The Strad Issue: January 2011
Description: Inventive cello music by two generations of a Danish family
Musicians: Morten Zeuthen (cello) Amalie Malling (piano)
Composer: H.D. Koppel, B. Koppel
Herman D. Koppel (1908–98) was a self-trained Danish composer whose music was inspired by Hindemith, Bartók and Nielsen. He was also a concert pianist of some repute, and his collaboration with Danish cellist Erling Blöndal Bengtsson generated these three works, of which Ternio (1951) is the most accessible.

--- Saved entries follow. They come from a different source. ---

-- ==== Sys2Proof/Machine/Core.lean ====
section
/-! DEFINITION. The machine as the host sees it. -/

def Sys2Proof.core : Host.Core :=
  { State := Sys2Proof.Machine.State
    Fault := Sys2Proof.Machine.Fault
    Refusal := Sys2Proof.Machine.Refusal
    step := Sys2Proof.Machine.step
    reset := Sys2Proof.Machine.State.reset }
end

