-- ==== Sys2Proof/Certificates/Slice0/Obligations.lean ====
section
/-! DEFINITION. The statements for the provers, from the numbered rules of spec/. Each docstring names the rule it
formalises; OBLIGATIONS.json lists them. -/

open Sys2Proof Sys2Proof.Machine

/-! ### Encoding (30_encoding.md) -/

/-- Every well-formed command is decoded from its own word (R40, R41, R42). -/
def Obligations.DecodeOfEncodeIsTheCommand : Prop :=
  ∀ i : Instr, i.wellFormed = true → decodeWord (encode i) = .ok i

/-- A word that decodes is the word of the command it decodes to: no bit is dropped (R40). -/
def Obligations.EncodeOfDecodeIsTheWord : Prop :=
  ∀ (w : Word) (i : Instr), decodeWord w = .ok i → i.wellFormed = true ∧ encode i = w

/-- A word is in a row of spec/opcode_table.json exactly when it decodes to a command of that row. -/
def Obligations.RowsOfTheTableAreWhatDecodes : Prop :=
  ∀ (w : Word) (j : Instr), j.row.matches w = true ↔ ∃ i, decodeWord w = .ok i ∧ i.row = j.row

/-- R43: the Legal formula, its 18 words, and that they are the words that decode to one of the 15 commands. -/
def Obligations.LegalWordsAreTheEighteen : Prop :=
  ∀ w : Word,
    (legal w = true ↔ w.extractLsb' 0 4 ≠ 0xF#4 ∧
      ((w.extractLsb' 0 4 = 3#4 ∧ w.extractLsb' 6 26 = 0#26) ∨
        (w.extractLsb' 0 4 ≠ 3#4 ∧ w.extractLsb' 4 28 = 0#28))) ∧
    (legal w = true ↔ w.toNat ≤ 0xE ∨ w = 0x13#32 ∨ w = 0x23#32 ∨ w = 0x33#32) ∧
    (legal w = true ↔ ∃ i, decodeWord w = .ok i ∧ ∀ v, i ≠ .reserved v)

/-- Words written out from R41 and R42, one for each opcode. -/
def Obligations.WrittenOutWordsDecode : Prop :=
  decodeWord 0x00000000#32 = .ok .nop ∧ decodeWord 0x00000001#32 = .ok .load ∧
  decodeWord 0x00000002#32 = .ok .rot ∧ decodeWord 0x00000023#32 = .ok (.roti 2#2) ∧
  decodeWord 0x00000004#32 = .ok .expand ∧ decodeWord 0x00000005#32 = .ok .compress ∧
  decodeWord 0x00000006#32 = .ok .mix ∧ decodeWord 0x00000007#32 = .ok .sbox ∧
  decodeWord 0x00000008#32 = .ok .pbox ∧ decodeWord 0x00000009#32 = .ok .swap ∧
  decodeWord 0x0000000A#32 = .ok .round ∧ decodeWord 0x0000000B#32 = .ok .finish ∧
  decodeWord 0x0000000C#32 = .ok .check ∧ decodeWord 0x0000000D#32 = .ok .decode ∧
  decodeWord 0x0000000E#32 = .ok .clear ∧ decodeWord 0xFFFFFFFF#32 = .ok (.reserved 0xFFFFFFFF#32)

/-! ### Acceptance and errors (30_encoding.md R44, R45; 60_exceptions.md R75 to R77) -/

/-- R44: an illegal word, the reserved opcode's among them, raises CmdError(1) and changes nothing else; the words that
never do anything but set DONE are those of NOP and ROTI 0, so no illegal word is one of them. -/
def Obligations.IllegalWordsRaiseIllegalCmd : Prop :=
  (∀ (s : State) (w : Word), s.phase = .idle →
    (legal w = false → busWrite 0x0C#8 w s = .next (s.withError .illegalCmd)) ∧
    exec (.reserved w) s = .next (s.withError .illegalCmd)) ∧
  (∀ w : Word, w.extractLsb' 0 4 = 0xF#4 → legal w = false) ∧
  ∀ w : Word, isNoOp w ↔ w = 0x0#32 ∨ w = 0x3#32

/-- R45 and R77: the three checks of a CMD write in their order, and what an accepted command does to the status. -/
def Obligations.CommandChecksRunInOrder : Prop :=
  ∀ (s : State) (w : Word),
    (s.phase ≠ .idle → busWrite 0x0C#8 w s = .next (s.withError .busy)) ∧
    (s.phase = .idle → legal w = false → busWrite 0x0C#8 w s = .next (s.withError .illegalCmd)) ∧
    (s.phase = .idle → s.dp.round = 0#5 → (w = 2#32 ∨ w = 9#32 ∨ w = 0xA#32) →
      busWrite 0x0C#8 w s = .next (s.withError .badRound)) ∧
    (s.phase = .idle → legal w = true → (s.dp.round ≠ 0#5 ∨ w ≠ 2#32 ∧ w ≠ 9#32 ∧ w ≠ 0xA#32) →
      ∃ d, busWrite 0x0C#8 w s = .next { s with
        dp := d
        done := w != 0xD#32
        phase := if w = 0xD#32 then .load else .idle })

/-- R75: the first error since ERR was cleared is the one ERRCODE keeps, and nothing but ERR and ERRCODE changes. -/
def Obligations.FirstErrorCodeIsKept : Prop :=
  ∀ (s : State) (c c' : ErrCode),
    (s.err = false → s.raiseCmdError c = { s with err := true, errcode := c }) ∧
    (s.err = true → s.raiseCmdError c = s) ∧
    (s.raiseCmdError c).raiseCmdError c' = s.raiseCmdError c

/-! ### The commands (40_loader.md to 44_control.md): result, frame and completion -/

/-- R71: NOP changes DONE alone, and is rejected like any other command while BUSY = 1; the writes of legal words that
leave the datapath alone whatever it holds are those of NOP, of ROTI 0, and of DECODE, whose effect on the datapath is its
engine's (R69). -/
def Obligations.NopOnlySetsDone : Prop :=
  encode .nop = 0#32 ∧
  (∀ w : Word, legal w = true → 
    (keepsDatapath w ↔ w = encode .nop ∨ w = encode (.roti 0) ∨ w = encode .decode)) ∧
  ∀ s : State,
    (s.phase = .idle → exec .nop s = .next { s with done := true }) ∧
    (s.phase ≠ .idle → exec .nop s = .next (s.withError .busy))
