-- ==== Sys2Proof/Proofs/CommandWords.lean ====
section
/-! The fields of a command word as arithmetic, and the legal words: by their fields, by value, and by what they decode to
(spec/30_encoding.md rules R40 and R43). -/

namespace Sys2Proof

@[simp] theorem opcField_toNat (w : Word) : (opcField w).toNat = w.toNat % 16 := by
  simp [opcField, BitVec.extractLsb'_toNat]

@[simp] theorem cntField_toNat (w : Word) : (cntField w).toNat = w.toNat / 16 % 4 := by
  simp [cntField, BitVec.extractLsb'_toNat, Nat.shiftRight_eq_div_pow]

@[simp] theorem zField_toNat (w : Word) : (zField w).toNat = w.toNat / 64 := by
  rw [zField, BitVec.extractLsb'_toNat, Nat.shiftRight_eq_div_pow]
  omega

/-- The must-be-zero bits 31:4 of a command without operand are Z and CNT (R40). -/
theorem upperBits_eq_zero_iff (w : Word) : w.extractLsb' 4 28 = 0#28 ↔ zField w = 0#26 ∧ cntField w = 0#2 := by
  simp only [BitVec.toNat_eq, BitVec.extractLsb'_toNat, Nat.shiftRight_eq_div_pow, zField_toNat, cntField_toNat,
    BitVec.reduceToNat]
  omega

/-- The two cases of the legality formula (R43). -/
theorem legal_iff_formula (w : Word) :
    legal w = true ↔ opcField w ≠ 0xF#4 ∧
      (opcField w = 3#4 ∧ w.extractLsb' 6 26 = 0#26 ∨ opcField w ≠ 3#4 ∧ w.extractLsb' 4 28 = 0#28) := by
  unfold legal
  by_cases roti : opcField w = 3#4 <;> simp [roti]

/-- Z is 0 in every legal word, and CNT too unless the opcode is ROTI's (R40, R43). -/
theorem legal_iff_fields (w : Word) :
    legal w = true ↔ opcField w ≠ 0xF#4 ∧ zField w = 0#26 ∧ (opcField w = 3#4 ∨ cntField w = 0#2) := by
  rw [legal_iff_formula, upperBits_eq_zero_iff, ← zField]
  tauto

/-- The legal words by value (R43). -/
theorem legal_iff_eighteen (w : Word) :
    legal w = true ↔ w.toNat ≤ 0xE ∨ w = 0x13#32 ∨ w = 0x23#32 ∨ w = 0x33#32 := by
  simp only [legal_iff_fields, ne_eq, BitVec.toNat_eq, opcField_toNat, cntField_toNat, zField_toNat, BitVec.reduceToNat]
  omega

/-- Each of the eighteen words decodes to a command that is not the reserved row's, and is that command's word. -/
theorem exists_command_of_legal {w : Word} (h : legal w = true) :
    ∃ i, decodeWord w = .ok i ∧ (∀ v, i ≠ .reserved v) ∧ encode i = w := by
  obtain small | rfl | rfl | rfl := (legal_iff_eighteen w).mp h
  · obtain ⟨n, n_le, rfl⟩ : ∃ n ≤ 0xE, w = BitVec.ofNat 32 n := ⟨w.toNat, small, by simp⟩
    interval_cases n <;> exact ⟨_, rfl, by simp [commandOf], rfl⟩
  all_goals exact ⟨_, rfl, by simp [commandOf], rfl⟩

/-- An illegal word is the reserved row's or no command at all (R44). -/
theorem decodeWord_of_illegal {w : Word} (h : legal w = false) :
    decodeWord w = .ok (.reserved w) ∨ ∃ e, decodeWord w = .error e := by
  rw [← Bool.not_eq_true, legal_iff_fields] at h
  unfold decodeWord
  split_ifs with reserved z cnt
  · exact .inl rfl
  · exact .inr ⟨_, rfl⟩
  · exact .inr ⟨_, rfl⟩
  · tauto

theorem legal_iff_decodes (w : Word) :
    legal w = true ↔ ∃ i, decodeWord w = .ok i ∧ ∀ v, i ≠ .reserved v := by
  constructor
  · intro h
    obtain ⟨i, decoded, command, -⟩ := exists_command_of_legal h
    exact ⟨i, decoded, command⟩
  · rintro ⟨i, decoded, command⟩
    by_contra illegal
    obtain reserved | ⟨e, error⟩ := decodeWord_of_illegal (Bool.eq_false_iff.mpr illegal)
    · exact command w (Except.ok.inj (decoded.symm.trans reserved))
    · exact nomatch decoded.symm.trans error

end Sys2Proof
end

Conceived in three succinct movements, it ends with an Allegro giocoso of particularly raw and rustic impact, qualities that are persuasively projected by Morten Zeuthen and Amalie Malling in this rhythmically taut performance.
Koppel’s music generally adhered to tonality, but in the Introduction, Theme with Variations and Epilogue for unaccompanied cello he embraced twelve-note technique. The material is certainly gritty, although sometimes the ideas are not as well defined as in the other works. However, Zeuthen charges the invention with energy, and the recording has great presence here.
The Cello Sonata is a more compelling work, and it demonstrates a sure handling of the medium. Again, the salient characteristics are linear, and there are touches here of Shostakovich. It’s not, however, a particularly distinctive style, though the Chaconne is a more convincing movement, its steely melancholy possibly betraying the scars of the war years when the Jewish Koppel evaded Nazi persecution by escaping to Sweden. Here Zeuthen and Malling are particularly eloquent.
The concluding item finds grandson Benjamin Koppel using the Introduction for solo cello as a basis for his Professor Herman’s Cellistic Imaginarium. Benjamin adds extra rhythmic impetus to Herman’s original, while still retaining the essential contrapuntal ideas. Yet despite Zeuthen’s formidably virtuosic delivery, the work seems to lack focus and requires greater textural variety to sustain one’s attention.